Available records -
-- ==== Sys2Proof/Machine/Ops.lean ====
section
/-!
DEFINITION. Machine/Ops.lean: the named operations every meaning is written in: reading and writing registers, fields and
memory, free values, the promptbook, memory causes, tile halts.
-/
namespace Sys2Proof.Machine

/-- What every meaning answers. -/
abbrev Out := Host.Outcome State Fault Refusal

/-- The register at a device address. -/
def State.reg (s : State) (a : Nat) : Word := smapGet (regReset a) s.regs a

/-- The register at a device address takes a value. -/
def State.setReg (s : State) (a : Nat) (v : Word) : State := { s with regs := smapSet (regReset a) s.regs a v }

/-- A field of a register. -/
def State.fld (s : State) (f : Fld) : Nat := bitsOf (s.reg f.addr).toNat f.hi f.lo

/-- A field of RS_CFG or RS_LIMIT as the running step has it: a write takes effect for the next step (R501). -/
def State.ruling (s : State) (f : Fld) : Nat :=
  match s.curtain.kept with
  | none => s.fld f
  | some k => bitsOf (if f.addr = R.RS_CFG then k.1 else k.2).toNat f.hi f.lo

/-- A one-bit field. -/
def State.bit (s : State) (f : Fld) : Bool := s.fld f == 1

/-- A field of a register takes a value (modulo its width). -/
def State.setFld (s : State) (f : Fld) (v : Nat) : State :=
  s.setReg f.addr (BitVec.ofNat 64 (putBits (s.reg f.addr).toNat f.hi f.lo v))

/-- A field that counts adds `n` and stops at its all-ones value. -/
def State.addFld (s : State) (f : Fld) (n : Nat) : State :=
  s.setFld f (satAdd (2 ^ (f.hi + 1 - f.lo) - 1) (s.fld f) n)

/-- Note what hardware does in this cycle to a field it sets or counts (R11, R100). -/
def State.noteEvt (s : State) (f : Fld) (n : Nat) : State :=
  { s with now := { s.now with evts := ⟨f.addr, f.hi, f.lo, s.fld f, n⟩ :: s.now.evts } }

/-- Hardware sets a one-bit W1C field. -/
def State.raiseFld (s : State) (f : Fld) : State := (s.noteEvt f 1).setFld f 1

/-- Hardware adds to an RC field, or to another whose reads and writes R11 or R100 orders against it. -/
def State.countFld (s : State) (f : Fld) (n : Nat) : State := (s.noteEvt f n).addFld f n

/-- What hardware has done to a field in this cycle. -/
def State.evtsOf (s : State) (f : Fld) : List RegEvt :=
  s.now.evts.filter (fun e => e.addr == f.addr && e.hi == f.hi && e.lo == f.lo)

/-- The bits hardware has set or counted in this cycle in the register at `a`. -/
def State.setNow (s : State) (a : Nat) : Nat :=
  (s.now.evts.filter (fun e => e.addr == a)).foldl (fun m e => Nat.lor m ((e.added % 2 ^ (e.hi + 1 - e.lo)) <<< e.lo)) 0

/-- A field that counts modulo its width. -/
def State.incFld (s : State) (f : Fld) (n : Nat) : State := s.setFld f (s.fld f + n)

/-- What an unlisted byte of memory reads as: every store is zeroed by start-up (R507, R508). -/
def memDefault : Byte := 0

/-- The canonical form of the memory: addresses strictly rising, no listed byte zero. -/
def Memory.wf (m : List Host.Cell) : Bool := smapWf (fun _ => memDefault) m

/-- One byte at a device address, as its store holds it. -/
def State.byte (s : State) (a : Nat) : Byte := smapGet memDefault s.mem a

def State.setByte (s : State) (a : Nat) (b : Byte) : State := { s with mem := smapSet memDefault s.mem a b }

/-- `n` bytes from an address. -/
def State.bytes (s : State) (a n : Nat) : List Byte := (List.range n).map (fun i => s.byte (a + i))

/-- Bytes written from an address upward. -/
def State.setBytes (s : State) (a : Nat) : List Byte → State
  | [] => s
  | b :: r => (s.setByte a b).setBytes (a + 1) r

/-- The little-endian number of `n` bytes (R7). -/
def State.num (s : State) (a n : Nat) : Nat := ofLe (s.bytes a n)

def State.setNum (s : State) (a n v : Nat) : State := s.setBytes a (leBytes v n)

/-- A fresh free value: nothing constrains it. -/
def State.fresh (s : State) : Nat × State := (s.free, { s with free := s.free + 1 })

/-- Free value number `j` from where the counter stands (the sign and payload of a NaN, R78). -/
def State.freeAt (s : State) (j : Nat) : Nat := (Config.freeWord (s.free + j)).toNat

/-- `n` free values have been used. -/
def State.usedFree (s : State) (n : Nat) : State := { s with free := s.free + n }

/-- Is the unit at this base address poisoned (R241)? -/
def State.poisoned (s : State) (u : Nat) : Bool := smapGet false s.poison u

def State.setPoison (s : State) (u : Nat) (p : Bool) : State := { s with poison := smapSet false s.poison u p }

def State.poisonAll (s : State) (us : List Nat) (p : Bool) : State := us.foldl (fun t u => t.setPoison u p) s

/-- The part's own seat, its mode and its cue count. -/
def State.mySeat (s : State) : Nat := s.fld R.FB_CTL_SEAT

def State.cue (s : State) : Nat := (s.reg R.CU_COUNT).toNat

def State.modeCode (s : State) : Nat := s.fld R.BT_MODE_MODE

/-- Start-up, test and recovery modes: unverified images may run (R205, R510). -/
def State.unverifiedMode (s : State) : Bool := s.modeCode != 1

/-- A cycle counted `c` by GETCYC is held at duty h when (c × h) mod 16 < h (R533). -/
def heldAt (c h : Nat) : Bool := decide ((c * h) % 16 < h)

def State.held (s : State) : Bool := heldAt s.cycle (s.fld R.PW_HOLD_DUTY)

/-- What a tile holds in flight. -/
def State.tile (s : State) (t : Nat) : TileX := smapGet TileX.init s.tiles t

def State.setTile (s : State) (t : Nat) (x : TileX) : State := { s with tiles := smapSet TileX.init s.tiles t x }

/-- Tile-window base of tile n (Table 1.4). -/
def tileBase (t : Nat) : Nat := 0x11000000000 + 0x100000 * t

-- Offsets of Table 1.5.
def offAcc : Nat := 0xC0000
def offShadow : Nat := 0xE0000
def offPmem : Nat := 0xF0000
def offRegs : Nat := 0xF8000

/-- Send something out of the part. -/
def State.send (s : State) (m : OutMsg) : State := { s with out := s.out ++ [m] }

/-- Hand an entry to the promptbook writer (R519): a full queue drops it and counts it. -/
def State.pbHand (s : State) (l : List PbIn) : State :=
  if s.pb.started then
    if s.pb.queue.length + l.length ≤ 512 then
      { s with pb := { s.pb with queue := s.pb.queue ++ l } }
    else
      { (s.countFld R.BT_PB_INFO_DROPPED l.length) with pb := { s.pb with drops := s.pb.drops + l.length } }
  else s

/-- An entry of one kind, stamped with the cue (R46). -/
def State.pbEntry (s : State) (kind source code detail : Nat) : State :=
  s.pbHand [⟨s.cue, source, kind, code, detail, false, false⟩]

-- The kinds of Table 16.7.
def pbBoot : Nat := 1
def pbHalt : Nat := 2
def pbHaltDetail : Nat := 3
def pbFault : Nat := 4
def pbEvent : Nat := 5
def pbCorrected : Nat := 6
def pbReset : Nat := 7
def pbGap : Nat := 8
def pbTailStart : Nat := 9
def pbPowerFail : Nat := 10

/-- A FAULT entry of the memory codes, written at most once per cue for one code and MID (R257). -/
def State.memEntry (s : State) (mid code addr : Nat) : State :=
  if s.memSeen.contains (pbFault, code, mid) then s
  else { (s.pbEntry pbFault mid code addr) with memSeen := (pbFault, code, mid) :: s.memSeen }

/-- An EVENT entry of the memory codes, under the same limit of its own (DEDUCED: R339 has a FAULT and an EVENT entry of one code and MID
written). -/
def State.memEvent (s : State) (mid code detail : Nat) : State :=
  if s.memSeen.contains (pbEvent, code, mid) then s
  else { (s.pbEntry pbEvent mid code detail) with memSeen := (pbEvent, code, mid) :: s.memSeen }

/-- An EVENT entry. -/
def State.event (s : State) (mid code detail : Nat) : State := s.pbEntry pbEvent mid code detail

/-- MID of a tile (Table 1.7). -/
def tileMid (t : Nat) : Nat := 0x800 + t

/-- A memory cause reported to a tile (R257, R261): TA_MFAULT0 to TA_MFAULT2, the discard flag, the promptbook.
`source` is 0 data mover, 1 prompter global access, 2 matrix engine. -/
def State.tileCause (s : State) (t source desc code addr : Nat) : State :=
  let s := if s.bit (R.TA_MFAULT0_VALID t) then s
    else ((((s.setFld (R.TA_MFAULT0_CAUSE t) code).setFld (R.TA_MFAULT0_DESC t) desc).setFld
      (R.TA_MFAULT0_SOURCE t) source).raiseFld (R.TA_MFAULT0_VALID t)).setFld (R.TA_MFAULT1_ADDR t) addr
  let s := s.countFld (R.TA_MFAULT2_COUNT t) 1
  { (s.memEntry (tileMid t) code addr) with discardFlag := true }

/-- Update the live dress-check counters of a die. -/
def State.dcUpd (s : State) (die : Nat) (g : DcLive → DcLive) : State :=
  { s with dc := smapSet DcLive.init s.dc die (g (smapGet DcLive.init s.dc die)) }

/-- A chain sample is abandoned and its slot freed (R301, R303). -/
def State.dcAbandon (s : State) (t : Nat) : State :=
  match (s.tile t).chain with
  | none => s
  | some q => (s.setTile t { s.tile t with chain := none }).dcUpd (t / 256)
      (fun c => { c with abandoned := satAdd 0xFFFF c.abandoned 1, slots := c.slots.filter (fun x => decide (x ≠ q.slot)) })

/-- Sequencer states of TA_SEQ.STATE (Table 5.10). -/
def seqIdle : Nat := 0
def seqIssuing : Nat := 1
def seqHeld : Nat := 2
def seqEnded : Nat := 3
def seqHalted : Nat := 4
def seqStopped : Nat := 5

/-- The place of a halt reason in the order of R216: the slots, then what an issue raises in no slot, NO_COMMIT and
UNVERIFIED_IMAGE, BOOTH_HALT. -/
def haltClass (reason slot : Nat) : Nat :=
  if slot ≠ 0 then slot else if reason = 0x07 then 7 else if reason = 0x09 ∨ reason = 0x0B then 6 else 5

/-- The first word of a halt record (Table 7.7). -/
def State.haltWord (s : State) (t reason bundle rep slot resource elem : Nat) : Word :=
  BitVec.ofNat 64 (2 ^ 63 + reason * 2 ^ 48 + resource * 2 ^ 36 + slot * 2 ^ 33 + s.fld (R.TA_SEQ_BANK t) * 2 ^ 32
    + elem * 2 ^ 26 + rep * 2 ^ 13 + bundle)

/-- HALT_REASON and, where the record is empty, the record (R216). -/
def State.haltRecord (s : State) (t reason : Nat) (w : Word) (detail : Nat) (empty : Bool) : State :=
  let s := s.setFld (R.TA_SEQ_HALT_REASON t) reason
  if empty then
    ((s.setReg (R.TA_HALT0 t) w).setReg (R.TA_HALT1 t) (BitVec.ofNat 64 s.cycle)).setReg (R.TA_HALT2 t) (BitVec.ofNat 64 detail)
  else s

/-- The two entries the booth writes of a halt (R216). -/
def State.haltEntries (s : State) (t reason detail : Nat) : List PbIn :=
  [⟨s.cue, tileMid t, pbHalt, reason, (s.reg (R.TA_HALT0 t)).toNat, true, false⟩,
    ⟨s.cue, tileMid t, pbHaltDetail, reason, detail % 2 ^ 64, false, false⟩]

/-- What a tile that halts leaves: its fences, a fault on its way, a return from its handler. -/
def TileX.halted (x : TileX) : TileX := { x with fence := none, fenceH := none, cutF := false, cutH := false, trap := none, reexec := none, resumeAt := none }

/-- A trap taken in the cycle of a halt is not taken (R216). -/
def State.untrap (s : State) (t : Nat) : State :=
  ((s.now.entered.filter (fun p => p.1 == t)).flatMap Prod.snd).foldl (fun u r => u.setReg r.1 r.2) s

/-- A reason that arises in the cycle of the tile's halt and comes before it in the order of R216 takes its place in the record
and in the promptbook. -/
def State.rehalt (s : State) (t reason : Nat) (w : Word) (detail cls : Nat) (h : HaltNote) : State :=
  let old := s.haltEntries t (s.fld (R.TA_SEQ_HALT_REASON t)) (s.reg (R.TA_HALT2 t)).toNat
  let s : State := { s with now := { s.now with halts := s.now.halts.map (fun n => if n.tile = t then { n with cls := cls } else n) } }
  let s := s.haltRecord t reason w detail h.empty
  let new := s.haltEntries t reason detail
  { s with pb := { s.pb with queue := s.pb.queue.map (fun e => ((old.zip new).find? (fun p => p.1 == e)).elim e Prod.snd) } }

/-- A halt of a tile (R215, R216): the record, HALT_REASON, the HALT pair. After the first only a reason of the same cycle that comes
before it in the order of R216 changes anything. -/
def State.haltTile (s : State) (t reason : Nat) (bundle rep slot resource elem : Nat) (detail : Nat) : State :=
  let cls := haltClass reason slot
  let w := s.haltWord t reason bundle rep slot resource elem
  if s.fld (R.TA_SEQ_STATE t) = seqHalted then
    match s.now.halts.find? (fun h => h.tile == t && decide (cls < min 7 h.cls)) with
    | some h => s.rehalt t reason w detail cls h
    | none => s
  else
    let s := s.untrap t
    let h : HaltNote := ⟨t, cls, s.fld (R.TA_SEQ_STATE t), s.tile t, !s.bit (R.TA_HALT0_VALID t)⟩
    let s : State := { s with now := { s.now with halts := h :: s.now.halts } }
    let s := ((s.setFld (R.TA_SEQ_STATE t) seqHalted).haltRecord t reason w detail h.empty).dcAbandon t
    let s := s.setTile t (s.tile t).halted
    s.pbHand (s.haltEntries t reason detail)

/-- The part as it stood for a tile halted in this cycle by a reason that comes after those of issue slots: its issue of this cycle
may still raise one (R215, R216). -/
def State.beforeHalt (s : State) (t : Nat) : Option State :=
  (s.now.halts.find? (fun h => h.tile == t && decide (4 < h.cls))).map (fun h => (s.setTile t h.x).setFld (R.TA_SEQ_STATE t) h.st)

end Sys2Proof.Machine
end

About this task - Up to and including the line with "def State.reg (s", reproduce the material above exactly as it appears, starting from its first line.

Written answer -
-- ==== Sys2Proof/Machine/Ops.lean ====
section
/-!
DEFINITION. Machine/Ops.lean: the named operations every meaning is written in: reading and writing registers, fields and
memory, free values, the promptbook, memory causes, tile halts.
-/
namespace Sys2Proof.Machine

/-- What every meaning answers. -/
abbrev Out := Host.Outcome State Fault Refusal

/-- The register at a device address. -/
def State.reg (s : State) (a : Nat) : Word := smapGet (regReset a) s.regs a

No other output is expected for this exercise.